PoPville has established itself as Washington’s leading platform for anonymous white property owners to embarrass themselves, but it’s not without its critics. So many in fact, that criticism of the neighborhood blog and its princely proprietor, Dan Silverman, has become its own local genre, with salvos shot across several mediums. Let’s rank them! After all, as the Simpson’s line goes: It’s very easy to criticize. Fun, too!

 

13  Make a Dan Silverman sticker that says Duke of Douche and slap it on the front of a stop sign in Bloomingdale

It’s not the most clever approach, and Stuck in DC doesn’t endorse slapping street stickers to the front of signs, but you have to give these “cool kids” some credit, because they really got under the Prince’s skin.  

 

12  Write something critical in the PoPville comments section

Ha! Good luck. Silverman is the city’s sultan of censorship, famed for deleting any comments that don’t jibe with his enthusiastic views of the city and its changes. And he has the trigger-happiest banhammer in town. Making a critical comment on PoPville is like slapping a Duke of Douche sticker on a sign in the Golden Triangle; it’s going to get removed before anyone knows it was there.

 

11  Tweet a particularly PoPpy PoPville post with the caption “Peak PoPville”

Repeat as necessary.

 

10  Showcase various ways of criticizing PoPville

Oooo, meta.

 

9  Start a column where you point out every PoPville post that wouldn’t be if a phone call had just been made

It’s not too late! So long as there’s scuttlebutt, this is a good idea. I mean, Joe’s Crab Shack, John’s Snow Crab, whatever, it’s going to be a crab place, okay?

 

8  Vote with your mouse and just stop going to PoPville

That’s hard though.

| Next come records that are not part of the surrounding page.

-- ==== Sys2Proof/Safety.lean ====
section
/-! DEFINITION. What counts as a safe state: the invariants 10_state.md R47 lists, the canonical form of the buffers, and the
outputs reading zero while a command is in progress (40_command_protocol.md R115). -/

namespace Sys2Proof.Machine

/-- A byte CODE_STR may hold: 0x00 or an ASCII decimal digit (10_state.md R47 (g)). -/
def isCodeByte (b : Byte) : Bool := b == 0 || (decide (0x30 ≤ b.toNat) && decide (b.toNat ≤ 0x39))

/-- The four buffers are in canonical form, each within its size (10_state.md R30, R32, R35, R39). -/
structure BuffersWf (s : State) : Prop where
  codeStr : s.codeStr.wf Config.codeStrMax = true
  digest : s.digest.wf Config.digestMax = true
  chal : s.chal.wf Config.chalMax = true
  key : s.key.wf Config.keyMax = true

/-- The flags agree with one another: 10_state.md R47 (a), (b), (c), (d), (e), (i). -/
structure FlagsWf (s : State) : Prop where
  busyNotDone : s.busy = true → s.done = false
  errIffCode : s.err = false ↔ s.errcode = 0
  errcodeLegal : s.errcode.toNat ≤ 6
  rejIffCause : s.rej = false ↔ s.rejcause = 0
  lastopLegal : s.lastop.toNat ≤ 5
  busyLastop : s.busy = true → 1 ≤ s.lastop.toNat
  busyErr : s.busy = true → s.err = true → s.lastop = 5
  doneNotErr : ¬ (s.done = true ∧ s.err = true)

/-- The results are in their ranges: 10_state.md R47 (f), (g). -/
structure ResultsWf (s : State) : Prop where
  codeIntBelow : s.codeInt.toNat < 2 ^ 31
  codeStrTail : s.codeStr.read 10 = 0 ∧ s.codeStr.read 11 = 0
  codeStrBytes : ∀ i : Nat, isCodeByte (s.codeStr.read i) = true

/-- While a command is in progress the outputs it will write read zero: the truncation outputs for every command, the whole
output chain for every command but TRUNC (40_command_protocol.md R115, 70_reset_and_hazards.md R312). -/
structure BusyOutputsClear (s : State) : Prop where
  truncOutputs : s.busy = true → s.truncOffset = 0 ∧ s.truncValue = 0 ∧ s.codeInt = 0 ∧ s.codeStr = []
  chain : s.busy = true → s.lastop ≠ 3 → s.bucket = 0 ∧ s.dlen = 0 ∧ s.digest = []

/-- The invariant of the block. -/
structure Inv (s : State) : Prop where
  buffers : BuffersWf s
  flags : FlagsWf s
  results : ResultsWf s
  busyOutputs : BusyOutputsClear s

/-- A run of `k` steps from `s` is safe if it ends in no fault and no refusal. -/
def safeRun (k : Nat) (s : State) : Prop := ∃ t : State, Sys2Proof.core.run k s = .next t

end Sys2Proof.Machine
end

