/-- Settles O40: in both cases the two keys have one key block. -/
theorem longKeyHashedShortKeyPadded : Obligations.LongKeyHashedShortKeyPadded :=
  fun _ _ f => ⟨fun hlong => digestFn_congr_prepareKey (prepareKey_long hlong) f,
    fun _ hn => digestFn_congr_prepareKey (prepareKey_append_zeros hn) f⟩

/-- Settles O55: `k0` is the key block. -/
theorem hmacConstruction : Obligations.HmacConstruction := by
  refine ⟨⟨rfl, rfl, rfl, rfl, rfl, rfl⟩, fun A key f => ⟨length_hash A key, prepareKey A key, length_prepareKey A key,
    fun i hi => getElem?_prepareKey A key hi, ?digest⟩⟩
  case digest =>
    rw [← message_eq_map]
    exact digestFn_eq_hash A key f

/-! ### The command HMAC (R148) -/

theorem read_writeDigest {m : Memory} (h : m.wf 64 = true) (A : Alg) (key : List Byte) (f : DWord) (i : Nat) :
    (m.writeBytes 0 (digestFn A key f)).read i =
      if i < A.digestBytes then (digestFn A key f).getD i 0 else m.read i := by
  obtain ⟨-, hfits⟩ := digestBytes_bounds A
  rw [Memory.read_writeBytes h 0 _ (by rw [length_digestFn]; omega), length_digestFn]
  simp only [Nat.zero_le, true_and, Nat.zero_add, Nat.sub_zero]

/-- Settles O26: the digest is at most 64 bytes, so its write stays inside the buffer. -/
theorem hmacWritesDigest : Obligations.HmacWritesDigest := by
  intro s A hA hlen hwf
  refine ⟨_, execHmac_ok s A ((keyTooLong_eq_false s).2 hlen) hA, fun i => ?byte⟩
  case byte =>
    rw [← keyBytes_eq]
    exact read_writeDigest hwf A s.keyBytes s.factor i

/-! ### The challenge (R149)

Each condition a command checks, and each value it writes, is by computation the same one under another challenge. -/

/-- The state with another challenge. -/
def State.withChallenge (s : State) (c : Memory) (n : BitVec 16) : State := { s with chal := c, challen := n }

/-- The command completes under another challenge as it does without it, and keeps that challenge. -/
def IgnoresChallenge (i : Instr) (s : State) : Prop :=
  ∃ t : State, exec i s = .next t ∧
    ∀ (c : Memory) (n : BitVec 16), exec i (s.withChallenge c n) = .next (t.withChallenge c n)

theorem ignoresChallenge_quant (s : State) : IgnoresChallenge .quant s := by
  cases hp : s.periodIllegal with
  | true => exact ⟨_, execQuant_period s hp, fun c n => execQuant_period (s.withChallenge c n) hp⟩
  | false => exact ⟨_, execQuant_ok s hp, fun c n => execQuant_ok (s.withChallenge c n) hp⟩

theorem ignoresChallenge_hmac (s : State) : IgnoresChallenge .hmac s := by
  cases hk : s.keyTooLong with
  | true => exact ⟨_, execHmac_key s hk, fun c n => execHmac_key (s.withChallenge c n) hk⟩
  | false =>
    cases hA : Alg.ofCode s.alg with
    | none => exact ⟨_, execHmac_alg s hk hA, fun c n => execHmac_alg (s.withChallenge c n) hk hA⟩
    | some A => exact ⟨_, execHmac_ok s A hk hA, fun c n => execHmac_ok (s.withChallenge c n) A hk hA⟩

theorem ignoresChallenge_trunc (s : State) : IgnoresChallenge .trunc s := by
  cases hd : s.digitsIllegal
  case true => exact ⟨_, execTrunc_digits s hd, fun c n => execTrunc_digits (s.withChallenge c n) hd⟩
  by_cases h0 : s.dlen = 0
  · exact ⟨_, execTrunc_empty s hd h0, fun c n => execTrunc_empty (s.withChallenge c n) hd h0⟩
  by_cases hs : 64 < s.dlen.toNat ∨ s.dlen.toNat < (dynOffset s.digestBytes).toNat + 4
  · exact ⟨_, execTrunc_short s hd h0 hs, fun c n => execTrunc_short (s.withChallenge c n) hd h0 hs⟩
  have h64 : s.dlen.toNat ≤ 64 := by omega
  have hfits : (dynOffset s.digestBytes).toNat + 4 ≤ s.dlen.toNat := by omega
  exact ⟨_, execTrunc_ok s hd h0 h64 hfits, fun c n => execTrunc_ok (s.withChallenge c n) hd h0 h64 hfits⟩

theorem ignoresChallenge_gen (s : State) : IgnoresChallenge .gen s := by
  cases hd : s.digitsIllegal
  case true => exact ⟨_, execGen_digits s hd, fun c n => execGen_digits (s.withChallenge c n) hd⟩
  cases hp : s.periodIllegal
  case true => exact ⟨_, execGen_period s hd hp, fun c n => execGen_period (s.withChallenge c n) hd hp⟩
  cases hk : s.keyTooLong
  case true => exact ⟨_, execGen_key s hd hp hk, fun c n => execGen_key (s.withChallenge c n) hd hp hk⟩
  cases hA : Alg.ofCode s.alg with
  | none => exact ⟨_, execGen_alg s hd hp hk hA, fun c n => execGen_alg (s.withChallenge c n) hd hp hk hA⟩
  | some A => exact ⟨_, execGen_ok s A hd hp hk hA, fun c n => execGen_ok (s.withChallenge c n) A hd hp hk hA⟩

theorem ignoresChallenge_of_ne_clr {i : Instr} (hi : i ≠ .clr) (s : State) : IgnoresChallenge i s := by
  cases i with
  | gen => exact ignoresChallenge_gen s
  | hmac => exact ignoresChallenge_hmac s
  | trunc => exact ignoresChallenge_trunc s
  | quant => exact ignoresChallenge_quant s
  | clr => exact absurd rfl hi

/-- Settles O50: CLR erases either challenge; every other command goes on under it as it would have. -/
theorem challengeChangesNoResult : Obligations.ChallengeChangesNoResult := by
  intro i s c n
  by_cases hi : i = .clr
  · subst hi
    exact ⟨_, _, execClr_eq_update s, execClr_eq_update (s.withChallenge c n), rfl, fun h => absurd rfl h,
      fun _ => ⟨rfl, fun _ => rfl⟩⟩
  · obtain ⟨t, ht, hother⟩ := ignoresChallenge_of_ne_clr hi s
    exact ⟨t, t.withChallenge c n, ht, hother c n, rfl, fun _ => ⟨rfl, rfl⟩, fun h => absurd h hi⟩

end Sys2Proof.Machine
end

section
/-! SUPPORT. The hash primitives (42_sha_primitives.md): the padded message, its length and its parts, and the known answers
of the three hash functions. -/

namespace Sys2Proof.Machine

/-! ### The number of zero bytes (R162) -/

theorem blockBytes_pos (A : Alg) : 0 < A.blockBytes := by cases A <;> decide

/-- The zeros alone never fill a block. -/
theorem padZeros_lt {B : Nat} (hB : 0 < B) (LF n : Nat) : padZeros B LF n < B := Nat.mod_lt _ hB

/-- The zeros are what the message, 0x80 and the length field lack to whole blocks. -/
theorem add_padZeros_mod {B : Nat} (hB : 0 < B) (LF n : Nat) : (n + 1 + LF + padZeros B LF n) % B = 0 := by
  have hlt : (n + 1 + LF) % B < B := Nat.mod_lt _ hB
  calc (n + 1 + LF + padZeros B LF n) % B
      = ((n + 1 + LF) % B + (B - (n + 1 + LF) % B)) % B := by rw [padZeros, Nat.add_mod_mod, ← Nat.mod_add_mod]
    _ = B % B := by rw [Nat.add_sub_of_le hlt.le]
    _ = 0 := Nat.mod_self B

/-! ### The padded message (R160, R162) -/

theorem length_padMessage (A : Alg) (m : List Byte) :
    (padMessage A m).length = m.length + 1 + A.lengthBytes + padZeros A.blockBytes A.lengthBytes m.length := by
  simp only [padMessage, List.length_append, List.length_singleton, length_zeros, length_ser]
  omega

theorem length_padMessage_mod (A : Alg) (m : List Byte) : (padMessage A m).length % A.blockBytes = 0 := by
  rw [length_padMessage]
  exact add_padZeros_mod (blockBytes_pos A) _ _

theorem prefix_padMessage (A : Alg) (m : List Byte) : (m ++ [0x80]) <+: padMessage A m := by
  rw [padMessage, List.append_assoc (m ++ [0x80])]
  exact List.prefix_append _ _

/-- Past the message and 0x80, before the length field, stands one of the zeros. -/
theorem getElem?_padMessage_zero (A : Alg) (m : List Byte) {i : Nat} (hi : m.length + 1 ≤ i)
    (hfield : i + A.lengthBytes < (padMessage A m).length) : (padMessage A m)[i]? = some 0 := by
  rw [length_padMessage] at hfield
  have hlen : (m ++ [0x80]).length = m.length + 1 := List.length_append
  rw [padMessage, List.append_assoc (m ++ [0x80]), List.getElem?_append_right (by omega), hlen,
    List.getElem?_append_left (by rw [length_zeros]; omega), zeros, List.getElem?_replicate_of_lt (by omega)]

/-- The last bytes are the length field. -/
theorem drop_padMessage (A : Alg) (m : List Byte) :
    (padMessage A m).drop ((padMessage A m).length - A.lengthBytes) = ser A.lengthBytes (8 * m.length) := by
  rw [padMessage, List.length_append, length_ser, Nat.add_sub_cancel, List.drop_left]

theorem be_drop_padMessage (A : Alg) (m : List Byte) :
    be ((padMessage A m).drop ((padMessage A m).length - A.lengthBytes)) = 8 * m.length % 256 ^ A.lengthBytes := by
  rw [drop_padMessage, be_ser]

/-- The blocks of a padded message are all of it, since it is whole blocks. -/
theorem flatten_paddedBlocks (A : Alg) (m : List Byte) :
    (paddedBlocks A m).flatten = padMessage A m ∧ ∀ b ∈ paddedBlocks A m, b.length = A.blockBytes :=
  flatten_blocksOf _ _ _ (Nat.div_mul_cancel (Nat.dvd_of_mod_eq_zero (length_padMessage_mod A m))).symm

/-- Settles O41, part by part: the zeros complete the last block and are fewer than a block. -/
theorem paddingFillsWholeBlocks : Obligations.PaddingFillsWholeBlocks := by
  intro A m
  have hlen := length_padMessage A m
  have hfew := padZeros_lt (blockBytes_pos A) A.lengthBytes m.length
  exact ⟨prefix_padMessage A m, fun _ hi hfield => getElem?_padMessage_zero A m hi hfield, be_drop_padMessage A m,
    length_padMessage_mod A m, by omega, by omega, flatten_paddedBlocks A m⟩

/-! ### The known answers (R178) -/

/-- Settles O56, by evaluation: each of the six digests is a closed term over one block. -/
theorem hashKnownAnswers : Obligations.HashKnownAnswers := by
  refine ⟨?sha1_empty, ?sha256_empty, ?sha512_empty, ?sha1_abc, ?sha256_abc, ?sha512_abc⟩
  all_goals decide +kernel

end Sys2Proof.Machine
end

section
/-! SUPPORT. The Code Generator (43_codegen_quant_trunc.md): the floor of the quantizer, the code and its decimal string, what
QUANT, TRUNC and GEN leave when they succeed, and GEN as the composition of its stages. -/

namespace Sys2Proof.Machine

/-! ### The code and its string (R198, R199) -/

/-- Settles O42: the code is a residue by 10^d, and 10^10 is above every 31-bit value. -/
theorem codeWithinRange : Obligations.CodeWithinRange := by
  intro value d
  refine ⟨Nat.mod_lt _ (by positivity), codeOf_lt value d, ⟨value.toNat / 10 ^ d, (Nat.div_add_mod' _ _).symm⟩, ?ten⟩
  case ten =>
    rintro rfl
    exact Nat.mod_eq_of_lt (lt_trans value.isLt (by norm_num))

/-- The decimal reading of a string of ASCII digits, the most significant first. -/
def decimal (bs : List Byte) : Nat := bs.foldl (fun n b => n * 10 + (b.toNat - 0x30)) 0

theorem decimal_concat (bs : List Byte) (b : Byte) : decimal (bs ++ [b]) = decimal bs * 10 + (b.toNat - 0x30) := by
  simp [decimal]

/-- The first `k` characters read as the code without its last `d - k` digits. -/
theorem decimal_map_fmtChar {code d : Nat} (hcode : code < 10 ^ d) {k : Nat} (hk : k ≤ d) :
    decimal ((List.range k).map (fmtChar code d)) = code / 10 ^ (d - k) := by
  induction k with
  | zero => exact (Nat.div_eq_of_lt hcode).symm
  | succ k ih =>
    have hpow : 10 ^ (d - k) = 10 ^ (d - (k + 1)) * 10 := by rw [← pow_succ, show d - (k + 1) + 1 = d - k by omega]
    rw [List.range_succ, List.map_append, List.map_singleton, decimal_concat, ih (by omega), toNat_fmtChar, hpow,
      ← Nat.div_div_eq_div_mul, show d - 1 - k = d - (k + 1) by omega, Nat.add_sub_cancel_left, Nat.div_add_mod']

theorem decimal_fmt {code d : Nat} (hcode : code < 10 ^ d) : decimal (fmt code d) = code := by
  simpa [fmt] using decimal_map_fmtChar hcode le_rfl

How else are you going to stay one step ahead of the Chinese terrorist cell lurking in your local movie theater?

 

7  Tweet this

 

6  Play on the name Prince of Petworth

We’re fans of Knave of North Cleveland Park, but the best part of this feature is the Freedian lead in: Dan Silverman, the author of popular restaurant-evangelizing and pet-photo-collecting blog PoPville

 

5  Write a think piece about the commenters

And use it as a vehicle to insert subtly scathing lines like: PoPville’s publisher, Dan Silverman, rarely adds his own editorial voice to his voluminous posts, whether they concern flashy retail openings or grim reminders of urban life. Also to pimp the Prince for decamping to a neighborhood west of Rock Creek Park.

 

4  Dear PooPvillainville, Should I call 311, 911, or wage a relentless campaign of poop jokes and abstruse memes across multiple online mediums for years and years?

You’re doing the lord’s work, monkeyrotica.

 

3  Report on PoPville

Use your well-established local column or your position as a Washington-Area-Blog-Editor to cover PoPville’s instant reader classics like they’re real news.

 

2  Create your own neighborhood blog parodying PoPville’s urban inanity, then transition into a real site that displays greater journalistic integrity than your subject

RIP Titan of Trinidad

 

1  Record a rock n’ roll song

There was never any doubt about #1. Jack on Fire’s PoPville slam piece, Gotta Get That Silver, Man, is high local art, at once a scathing critique of PoPville’s racist and classist overtones and a catchy-as-fuck rock song with killer riffs. It’s two and a half dancy minutes of compact hate and I can’t get it out of my head.

Good shit:

Thinks he’s a prince
but he’s a jester
for realty kings
and their investors
a cheerleader of displacement
a ringmaster of desk top racists

And:

Welcome to the beautiful life
but only if you can pay the price
and if you cant, well so long
today you’re home
tomorrow you’re gone!

Jack on Fire’s forthcoming album WE SASS YOU SHAKE YR ASS is available December 4. I can’t wait.